And calling a function or a table within a table body. This is implemented in current p4cherry, but it would be ideal to have a clear spec for it. We may interpret the spec as: table keys can only be evaluated within a control apply block

bit<16> simple_action() {
    return 16w1;
}
...
table simple_table {
    key = {
        simple_action(): exact @name("dummy_name") ;
    }
    ...
}

table sub_table { ... }
table simple_table {
    key = {
        sub_table.apply().hit: exact @name("dummy_name") ;
    }
    ...
}

D. Need Test Clarification

[REPORTED] 1. Scope of abstract method when initializing an instance: abstract-method-scoping

Reported to p4c, Issue#5084.

When initializing an instance with an abstract method, it can only refer to its arguments or identifiers in the top-level scope. The spec mentions:

The abstract methods can only use the supplied arguments or refer to values that are in the top-level scope. When calling another method of the same instance the this keyword is used to indicate the current object instance. (11.3.1)

But the test cases below seem to violate this.

control ingress(inout headers hdr) {
    Stack<bit<16>>(2048) stack;
    StackAction<bit<16>, bit<16>>(stack) write = {
        void apply(inout bit<16> value) {
            value = hdr.data.h1; // illegal to refer to hdr
        }
        void overflow(inout bit<16> value, out bit<16> rv) {
            rv = 0x0f0f;
        }
    };

[REPORTED] 2. Duplicate definition of `match_kind`: duplicate-match-kind

Reported to p4c, Issue#5085.

ternary is defined twice. This should be a negative test.

#include <core.p4>
match_kind {
    ternary,
    exact
}

[DISCUSSED] 3. Mask expressions for `exact` key: mask-exact-key

Discussed with Andy,

Semantically, I believe that the select key expression 8w0xde matching exactly one value is equivalent to (8w0xde &&& 8w0xff). That said, such a mask is completely redundant for an exact match field, and it would only be semantically correct if the mask were equal to (2^W-1), where W is the width in bits of the field being matched. If p4c accepts a ternary mask of 0xFF_00_00_00 for a 32-bit field, that seems like a bug. The simplest check to add to p4c would simply be "always give an error if you attempt to use &&& in a match expression for an exact match field".

Reaction:

Implementation-specific behavior of p4c. p4c is more permissive than the spec, but it is safe in semantic-equivalent sense.

We cannot use mask expressions for exact key.

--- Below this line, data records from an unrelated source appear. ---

-- ==== Sys2Proof/Machine/VecSfu.lean ====
section
/-!
DEFINITION. VSFU: the special functions, correctly rounded (R289, R290). A function's exact value is
bracketed by two fixed-point numbers, with more bits until both round alike in the destination's format;
the lower of the two then stands for the exact value, which is irrational wherever this is done.
-/

namespace Sys2Proof.Machine

/-! ### Fixed-point series: `p` fraction bits, natural numbers -/

/-- Σ 1 / ((2i + 1) k^(2i+1)), with alternating signs when `alt`, as (positive, negative) parts. -/
def atanSum (alt : Bool) (k2 : Nat) : Nat → Nat → Nat → Nat × Nat
  | 0, _, _ => (0, 0)
  | n + 1, i, t =>
    if t = 0 then (0, 0)
    else
      let (a, b) := atanSum alt k2 n (i + 1) (t / k2)
      if alt ∧ i % 2 = 1 then (a, b + t / (2 * i + 1)) else (a + t / (2 * i + 1), b)

/-- π. -/
def piFix (p : Nat) : Nat :=
  let q := p + 32
  let (a, b) := atanSum true 25 q 0 (2 ^ q / 5)
  let (c, d) := atanSum true 57121 q 0 (2 ^ q / 239)
  (16 * (a - b) - 4 * (c - d)) / 2 ^ 32

/-- ln 2. -/
def ln2Fix (p : Nat) : Nat :=
  let q := p + 32
  2 * (atanSum false 9 q 0 (2 ^ q / 3)).1 / 2 ^ 32

/-- Taylor terms t × r / (i + 1), t × r² / ((i+1)(i+2)), …: the sums of the terms by index modulo 4. -/
def taylor (p r : Nat) : Nat → Nat → Nat → Nat × Nat × Nat × Nat
  | 0, _, _ => (0, 0, 0, 0)
  | n + 1, i, t =>
    if t = 0 then (0, 0, 0, 0)
    else
      let (a, b, c, d) := taylor p r n (i + 1) (t * r / 2 ^ p / (i + 1))
      match i % 4 with
      | 0 => (a + t, b, c, d)
      | 1 => (a, b + t, c, d)
      | 2 => (a, b, c + t, d)
      | _ => (a, b, c, d + t)

/-- The Taylor terms of exp r. -/
def expTerms (p r : Nat) : Nat × Nat × Nat × Nat := taylor p r (4 * p + 64) 0 (2 ^ p)

def expFix (p r : Nat) : Nat :=
  let (a, b, c, d) := expTerms p r
  a + b + c + d

/-- ln m for m in [1, 2) given as n / d. -/
def lnFix (p n d : Nat) : Nat :=
  let t := (n - d) * 2 ^ p / (n + d)
  go (p + 8) 0 t (t * t / 2 ^ p) * 2
where
  go : Nat → Nat → Nat → Nat → Nat
    | 0, _, _, _ => 0
    | k + 1, i, t, t2 => if t = 0 then 0 else t / (2 * i + 1) + go k (i + 1) (t * t2 / 2 ^ p) t2

/-- n / d × 2^e in units of 2^−p, rounded down. -/
def toFix (p n d : Nat) (e : Int) : Nat := n * pow2 (e + p) / (d * pow2 (-(e + p)))

/-! ### The functions on magnitudes n / d × 2^e: a sign, an approximation in units of 2^−p and an exponent
to be added; the error is below 2^32 units -/

/-- 2^b for a magnitude that is no integer; beyond 2^16 the exponent is cut off, far outside every
format. -/
def exp2Fix (p : Nat) (neg : Bool) (n d : Nat) (e : Int) : Bool × Nat × Int :=
  let whole := toFix 0 n d e
  let big := min whole 65536
  let f := toFix p n d e - whole * 2 ^ p
  let y := expFix p (f * ln2Fix p / 2 ^ p)
  if neg then (false, 2 ^ (2 * p) / y, -(big : Int)) else (false, y, big)

/-- log2 of a positive value that is no power of two. -/
def log2Fix (p n d : Nat) (e : Int) : Bool × Nat × Int :=
  let l := log2Quot n d
  let y := lnFix p (n * pow2 (-l)) (d * pow2 l) * 2 ^ p / ln2Fix p
  let w : Int := (l + e) * (2 ^ p : Nat) + y
  (decide (w < 0), w.natAbs, 0)

/-- Sine or cosine. -/
def trigFix (p : Nat) (cosine : Bool) (neg : Bool) (n d : Nat) (e : Int) : Bool × Nat × Int :=
  let big := p + (log2Quot n d + e).toNat + 8
  let x := toFix big n d e
  let half := piFix big / 2
  let q := x / half
  let r := (x - q * half) / 2 ^ (big - p)
  let (t0, t1, t2, t3) := expTerms p r
  let sn : Int := (t1 : Int) - t3
  let cs : Int := (t0 : Int) - t2
  let v : Int := match (q + if cosine then 1 else 0) % 4 with
    | 0 => sn
    | 1 => cs
    | 2 => -sn
    | _ => -cs
  let v := if neg && !cosine then -v else v
  (decide (v < 0), v.natAbs, 0)

/-- Hyperbolic tangent: (1 − u) / (1 + u) with u = exp(−2 |b|). -/
def tanhFix (p : Nat) (neg : Bool) (n d : Nat) (e : Int) : Bool × Nat × Int :=
  if 64 < log2Quot n d + e then (neg, 2 ^ p, 0)
  else
    let z := toFix p n d (e + 1)
    let l2 := ln2Fix p
    let k := z / l2
    let u := if p + 8 < k then 0 else 2 ^ (2 * p) / expFix p (z - k * l2) / 2 ^ k
    (neg, (2 ^ p - u) * 2 ^ p / (2 ^ p + u), 0)

/-! ### Bracketing -/

/-- What a destination makes of a value: its pattern and flags (R289). [log 35 DESIGN CHOICE] -/
def sfuRound (tag fmode : Nat) (x : Ex) : Nat × Nat :=
  if isFloat tag then roundMode tag 0 (satOf fmode) fmode 0 x else roundInt tag 0 x

/-- The value between two bounds that round alike, trying the precisions of `ps` in turn. [log 35 DESIGN CHOICE] -/
def bracket (tag fmode : Nat) (f : Nat → Bool × Nat × Int) : List Nat → Ex
  | [] => .nan false
  | p :: ps =>
    let (s, v, x) := f (p + 48)
    let m := v / 2 ^ 40
    let at4 (k : Nat) : Ex := .num s k 1 (x - p - 10)
    let lo := at4 (4 * m - 5)
    let hi := at4 (4 * m + 5)
    if ps = [] ∨ sfuRound tag fmode lo = sfuRound tag fmode hi then
      (if m ≤ 1 then hi else lo)
    else bracket tag fmode f ps

/-- [log 35 DESIGN CHOICE] -/
def precisions : List Nat := [96, 256, 640, 1280, 2560, 5120, 10240]

/-- Square root of a positive rational, exact or with a last half unit for what is left (R289). -/
def sqrtEx (n d : Nat) (e : Int) : Ex :=
  let (n, e) := if e % 2 = 0 then (n, e) else (2 * n, e - 1)
  let a := n * d
  let r := Nat.sqrt a
  if r * r = a then .num false r d (e / 2)
  else .num false (2 * Nat.sqrt (a * 2 ^ 512) + 1) d (e / 2 - 257)

/-- The forms of VSFU. -/
inductive SfuOp where
  | rcp | rsqrt | sqrt | exp2 | log2 | sin | cos | tanh
  deriving DecidableEq, Repr

/-- A special function's exact value, or the value that stands for it in the destination's tag, and the
flags of its special operands (R290). [log 35 DESIGN CHOICE] -/
def sfuVal (op : SfuOp) (tag fmode : Nat) (x : Ex) : Ex × Nat :=
  let one : Ex := .num false 1 1 0
  let zero (s : Bool) : Ex := .num s 0 1 0
  let bad : Ex × Nat := (.nan false, fNV)
  match x with
  | .nan s => (.nan false, nvIf s)
  | .inf s =>
    match op with
    | .rcp => (zero s, 0)
    | .rsqrt => if s then bad else (zero false, 0)
    | .sqrt | .log2 => if s then bad else (.inf false, 0)
    | .exp2 => if s then (zero false, 0) else (.inf false, 0)
    | .sin | .cos => bad
    | .tanh => (.num s 1 1 0, 0)
  | .num s n d e =>
    if n = 0 then
      match op with
      | .rcp => (.inf s, fDZ)
      | .rsqrt => (.inf s, fDZ)
      | .log2 => (.inf true, fDZ)
      | .sqrt | .sin | .tanh => (zero s, 0)
      | .exp2 | .cos => (one, 0)
    else
      match op with
      | .rcp => (.num s d n (-e), 0)
      | .rsqrt => if s then bad else (sqrtEx d n (-e), 0)
      | .sqrt => if s then bad else (sqrtEx n d e, 0)
      | .exp2 =>
        let w := toFix 0 n d e
        if w * d * pow2 (-e) = n * pow2 e then
          let k : Int := min w 65536
          (.num false 1 1 (if s then -k else k), 0)
        else (bracket tag fmode (fun p => exp2Fix p s n d e) precisions, 0)
      | .log2 =>
        if s then bad
        else
          let l := log2Quot n d
          if n * pow2 (-l) = d * pow2 l then (Ex.ofInt (l + e), 0)
          else (bracket tag fmode (fun p => log2Fix p n d e) precisions, 0)
      | .sin => (bracket tag fmode (fun p => trigFix p false s n d e) precisions, 0)
      | .cos => (bracket tag fmode (fun p => trigFix p true s n d e) precisions, 0)
      | .tanh => (bracket tag fmode (fun p => tanhFix p s n d e) precisions, 0)

/-- fp64, fp32, fp16 and bf16 (R289). -/
def sfuTag (t : Nat) : Bool := decide (0x09 ≤ t) && decide (t ≤ 0x0C)

/-- A special-function form; `rne` says that it rounds to nearest even whatever FMODE.rm holds. -/
def sfuForm (op : SfuOp) (rne : Bool) (s : State) (c : VCtx) (d b m : Nat) : VOut :=
  sideCheck s false [b, d] [m] fun _ =>
  mxIndep s c [b, d] fun _ =>
  let t := tagOf s b
  if sfuTag t = false then tagFail s b
  else
    destK s c d t [b] fun dt =>
    let es := active s.g c m
    opsClean s c m [([b], es)] fun _ =>
    let rs := es.map (fun e => (e, sfuVal op (if isMx dt then 0x09 else dt) c.fmode (elemVal s c.fmode b e).ex))
    .done (writeVals s c d t (rs.map (fun r => (r.1, .flt r.2.1))) (rs.foldl (fun x r => x ||| r.2.2) 0)
      (if rne then some 0 else none))

def vrcpV (d b : Fin 32) (m : Fin 8) (s : State) (c : VCtx) : VOut := sfuForm .rcp false s c d b m

def vrsqrtV (d b : Fin 32) (m : Fin 8) (s : State) (c : VCtx) : VOut := sfuForm .rsqrt true s c d b m

def vsqrtV (d b : Fin 32) (m : Fin 8) (s : State) (c : VCtx) : VOut := sfuForm .sqrt false s c d b m

def vexp2V (d b : Fin 32) (m : Fin 8) (s : State) (c : VCtx) : VOut := sfuForm .exp2 true s c d b m

def vlog2V (d b : Fin 32) (m : Fin 8) (s : State) (c : VCtx) : VOut := sfuForm .log2 true s c d b m

def vsinV (d b : Fin 32) (m : Fin 8) (s : State) (c : VCtx) : VOut := sfuForm .sin true s c d b m

def vcosV (d b : Fin 32) (m : Fin 8) (s : State) (c : VCtx) : VOut := sfuForm .cos true s c d b m

def vtanhV (d b : Fin 32) (m : Fin 8) (s : State) (c : VCtx) : VOut := sfuForm .tanh true s c d b m

/-! ### On the control thread -/

/-- VRCP on the control thread (R289). -/
def execVrcp (d : Fin 32) (b : Fin 32) (m : Fin 8) (c : Bool) (s : State) : Res :=
  .next (controlV s (.vrcp d b m c) fun s c => vrcpV d b m s c)

/-- VRSQRT on the control thread (R289). -/
def execVrsqrt (d : Fin 32) (b : Fin 32) (m : Fin 8) (c : Bool) (s : State) : Res :=
  .next (controlV s (.vrsqrt d b m c) fun s c => vrsqrtV d b m s c)

/-- VSQRT on the control thread (R289). -/
def execVsqrt (d : Fin 32) (b : Fin 32) (m : Fin 8) (c : Bool) (s : State) : Res :=
  .next (controlV s (.vsqrt d b m c) fun s c => vsqrtV d b m s c)

/-- VEXP2 on the control thread (R289). -/
def execVexp2 (d : Fin 32) (b : Fin 32) (m : Fin 8) (c : Bool) (s : State) : Res :=
  .next (controlV s (.vexp2 d b m c) fun s c => vexp2V d b m s c)

/-- VLOG2 on the control thread (R289). -/
def execVlog2 (d : Fin 32) (b : Fin 32) (m : Fin 8) (c : Bool) (s : State) : Res :=
  .next (controlV s (.vlog2 d b m c) fun s c => vlog2V d b m s c)

/-- VSIN on the control thread (R289). -/
def execVsin (d : Fin 32) (b : Fin 32) (m : Fin 8) (c : Bool) (s : State) : Res :=
  .next (controlV s (.vsin d b m c) fun s c => vsinV d b m s c)

/-- VCOS on the control thread (R289). -/
def execVcos (d : Fin 32) (b : Fin 32) (m : Fin 8) (c : Bool) (s : State) : Res :=
  .next (controlV s (.vcos d b m c) fun s c => vcosV d b m s c)

/-- VTANH on the control thread (R289). -/
def execVtanh (d : Fin 32) (b : Fin 32) (m : Fin 8) (c : Bool) (s : State) : Res :=
  .next (controlV s (.vtanh d b m c) fun s c => vtanhV d b m s c)

end Sys2Proof.Machine
end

This should be a negative test.

table unit {
    key = { x: exact; }
    const entries = {
        ...
        32w0x0B_00_00_00 &&& 32w0xFF_00_00_00: drop();
    }
    ...
}

[REPORTED] 4. Nesting `match_kind` or `int` inside a tuple type: tuple-nesting

Reported to p4c, Issue#5086.

match_kind and int cannot be nested inside a tuple type. This should be a negative test.

const tuple<match_kind> exact_once = { exact };

tuple<int> t = { t1 };

5. Implicit cast of `value_set` in `select` expression: value-set-implicit-cast

When a value set, of type set<T> is used as a select label, it can be implicitly cast to the select key type set<T'>. However, below programs expect loose type casting rules.

header data_h {
  bit<32> da;
  bit<32> db;
}
struct my_packet {
  data_h data;
}
struct my_metadata {
  data_h[2] data;
}
struct value_set_t {
  bit<32> field;
}
...
value_set<value_set_t>(4) pvs;
state start {
    b.extract(p.data);
    transition select(p.data.da) {
        pvs: accept;
        0x810 : foo;
    }
}

Here, we cannot implicitly cast value_set_t (which a struct type) to bit<32>.

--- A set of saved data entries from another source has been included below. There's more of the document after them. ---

/-- x registers that the operands read. -/
def opRegs (asp bsp : Bool) (a b : Nat) : List Nat := (if asp then [a, a + 1] else []) ++ (if bsp then [b, b + 1] else [])

/-- mma (R321, R322). [log 76 DEDUCED] -/
def execMma (a b : Fin 32) (y x : Bool) (z t : Fin 8) (f : Bool) (s : State) : Res :=
  .next (readingX s (opRegs x y a b) fun s => controlQ s fun s => matIssue s 0 (opName s x a) (opName s y b) z t f)

/-- mmas (R328). [log 72 DEDUCED] -/
def execMmas (a b : Fin 32) (z t : Fin 8) (f : Bool) (s : State) : Res :=
  .next (readingX s (opRegs true true a b) fun s => controlQ s fun s =>
    matIssue s 1 (opName s true a) (opName s true b) z t f)

/-- mjoin (R329, R330): it waits at its word until its joint operation is formed. [log 71 DEDUCED] -/
def execMjoin (a b : Fin 32) (z t : Fin 8) (f : Bool) (s : State) : Res :=
  .next (if s.eng.mats.any (fun o => o.gid == s.g.gid && o.phase == .join) then waitHere s
    else readingX s (opRegs true true a b) fun s => controlQ s fun s =>
      matIssue s 2 (opName s true a) (opName s true b) z t f)

/-! ### Joint operations (R330, R331) -/

/-- Lead and number of a joint operation. -/
def MatOp.jointId (o : MatOp) : Option (Nat × Nat) :=
  match o.kind with
  | .mjoin lead _ _ => some (lead, o.joint)
  | _ => none

def MatOp.jpos (o : MatOp) : Nat :=
  match o.kind with
  | .mjoin _ _ p => p
  | _ => 0

def MatOp.jshape (o : MatOp) : Nat :=
  match o.kind with
  | .mjoin _ sh _ => sh
  | _ => 0

/-- Participants of a joint operation that have arrived, by position. -/
def jointOps (s : State) (j : Nat × Nat) : List MatOp :=
  (List.range 4).flatMap (fun p => s.eng.mats.filter (fun o => o.jointId == some j && o.jpos == p))

/-- Every position that a participant's shape names has arrived. [log 71 DEDUCED] -/
def jointFull (ops : List MatOp) : Bool :=
  ops != [] && ops.all (fun o => (List.range (jointPos o.jshape)).all (fun p => ops.any (fun q => q.jpos == p)))

/-- The participants do not fit together. [log 71 DEDUCED] -/
def jointMixed (ops : List MatOp) : Bool :=
  ops.any (fun o => ops.any (fun q => o.jshape != q.jshape || o.m != q.m || o.n != q.n || o.k != q.k || o.aTag != q.aTag
    || o.bTag != q.bTag || o.consume != q.consume || (o.id != q.id && o.core == q.core)))

/-- An operation changed. -/
def updMat (s : State) (id : Nat) (f : MatOp → MatOp) : State :=
  { s with eng := { s.eng with mats := updFirst s.eng.mats (fun o => o.id == id) f } }

/-- Operations taken off the list. -/
def dropMats (s : State) (ids : List Nat) : State :=
  { s with eng := { s.eng with mats := s.eng.mats.filter (fun o => !ids.contains o.id) } }

/-- The tiles of a participant, named with RMT = 1. [log 73 DEDUCED] -/
def jointTiles (o : MatOp) : List (Nat × SpTile × List (List (Nat × Nat))) :=
  [(o.a, o.m), (o.b, o.n)].filterMap (fun x => match x.1 with
    | .spad t => some (2 ^ 21 + t.team * 2 ^ 22, t, tileSpans t x.2 o.k)
    | .vreg _ => none)

/-- Every participant traps at its mjoin. [log 81 DEDUCED] -/
def jointTrap (s : State) (ops : List MatOp) (f : MatOp → Nat × Nat) : State :=
  let s := dropMats s (ops.map MatOp.id)
  ops.foldl (fun s o => onGroup s o.gid fun s => trap s (f o).1 (BitVec.ofNat 64 (f o).2)) s

/-- MJOIN_FORM (R330, R331): the joint operation of the message's lead (a team code) and number is formed, or its
participants trap. [log 71 DEDUCED] -/
def execMjoinForm (s : State) : Res :=
  let ops := (jointOps s (s.msg.core, s.msg.num)).filter (fun o => o.phase == .join)
  .next (if jointFull ops = false then s
    else if jointMixed ops then jointTrap s ops (fun o => (cIllegal, 0x20 + o.areg + 1))
    else
      let form (s : State) (us : List RUnit) : State :=
        let s := ops.foldl (fun s o => updMat s o.id (fun o => { o with phase := .leave })) s
        let s := ops.foldl (fun s o => onGroup s o.gid fun s => retire (openWindow s o o.jointId)) s
        match ops.head? with
        | some o =>
          askLeave (updMat s o.id (fun o => { o with blocks := unitBlocks us }))
            ⟨dieOf o.core, o.gid, none, some o.id, none, 8 * ops.length, false⟩
        | none => s
      if ops.any MatOp.consume then
        match reserveAll s (tileUnits (ops.flatMap jointTiles)) with
        | (us, none, s) => form s us
        | (us, some v, s) => jointTrap (us.foldl releaseUnit s) ops (fun _ => (cRation, v))
      else form s [])

/-! ### Acceptance (R323, R331) -/

/-- The operations that are accepted and complete together. -/
def matParty (s : State) (o : MatOp) : List MatOp :=
  match o.jointId with
  | some j => (jointOps s j).filter (fun q => q.phase == o.phase)
  | none => [o]

/-- The operation, or its joint operation, has its leave. -/
def matLeave (s : State) (o : MatOp) : Bool :=
  o.phase == .leave && (matParty s o).any (fun q => s.eng.leaves.any (fun l => l.mat == some q.id && l.granted))

def matBusy (s : State) (core : Nat) : Bool := s.eng.mats.any (fun o => o.core == core && o.phase == .running)

/-- Place of a joint operation's request among those of the stewards, in the order in which they were made. -/
def leaveRank (s : State) (o : MatOp) : Nat :=
  s.eng.leaves.findIdx (fun l => (matParty s o).any (fun q => l.mat == some q.id))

6. Implicit cast of a singleton sequence to a scalar in table entry: aggregate-to-scalar-implicit-cast

Some programs expect implicit cast of a singleton sequence to a scalar in table entry, which is illegal, in a strict sense.

typedef bit<32> IPv4Address;
header ipv4_t {
    ...
    IPv4Address  dstAddr;
}

table ingress_tbl {
    key = { hdr.ipv4.dstAddr : exact; }
    actions = {actTbl; drop;}
    const default_action = drop;
    const entries = {
        {(8w0x20++8w0x02++8w0x04++8w0x20)} :
            actTbl(24w42, (8w0x20++8w0x02++8w0x42++8w0x00));
    }
}

Here, {(8w0x20++8w0x02++8w0x04++8w0x20)} is a singleton sequence, and it should not be implicitly cast to a scalar type IPv4Address, or bit<32>.

[REPORTED] 7. Implicit cast of newtype: newtype-implicit-cast

Reported to p4c, Issue#5087.

New types introduced by keyword type cannot be implicitly cast to its underlying type. However, below programs seem to violate this restriction.

p4c accepts these as valid.

[REPORTED] 8. Coercion from a fixed width integer to an arbitrary precision integer: fixed-to-arbitrary-implicit-cast

Reported to p4c, Issue#5088.

This is illegal, but the test case below seem to violate this.

const int z1 = 2w1;

[DISCUSSED] 9. Equality check (`==`) on a variable type: type-variable-equality-op

Discussed with Andy,

I recall discussions in prior language design work group meetings of introducing something like Rust's traits, or some other way of specifying in P4 source code which operations should be legal on a variable whose type is a type variable. I don't think those got very far, and unfortunately this is not an area that has received a lot of focus from the language design work group outside of a few brief discussions, that I can recall, so I do not have a ready answer for this question. One alternative is to disallow equality comparisons on variables whose type is a type variable, definitely.

Reaction:

Needs extension of P4 language design.

The spec only allows assignment (=) for types that are type variables. But the test case below seems to violate this. This also implies some type constraint that the type variable should be a type that supports equality checks.

bool g<t>(in t a) {
    h<t> v;
    v.f = a;
    return v.f == a;
}

[REPORTED] 10. Package constructors cannot be overloaded: package-overload

Reported to p4c, Issue#5089.

A package declaration implies two things: a type declaration and a constructor declaration. Since they are bundled together, the synatx does not allow overloading of package constructors. (Unlike extern object constructors.)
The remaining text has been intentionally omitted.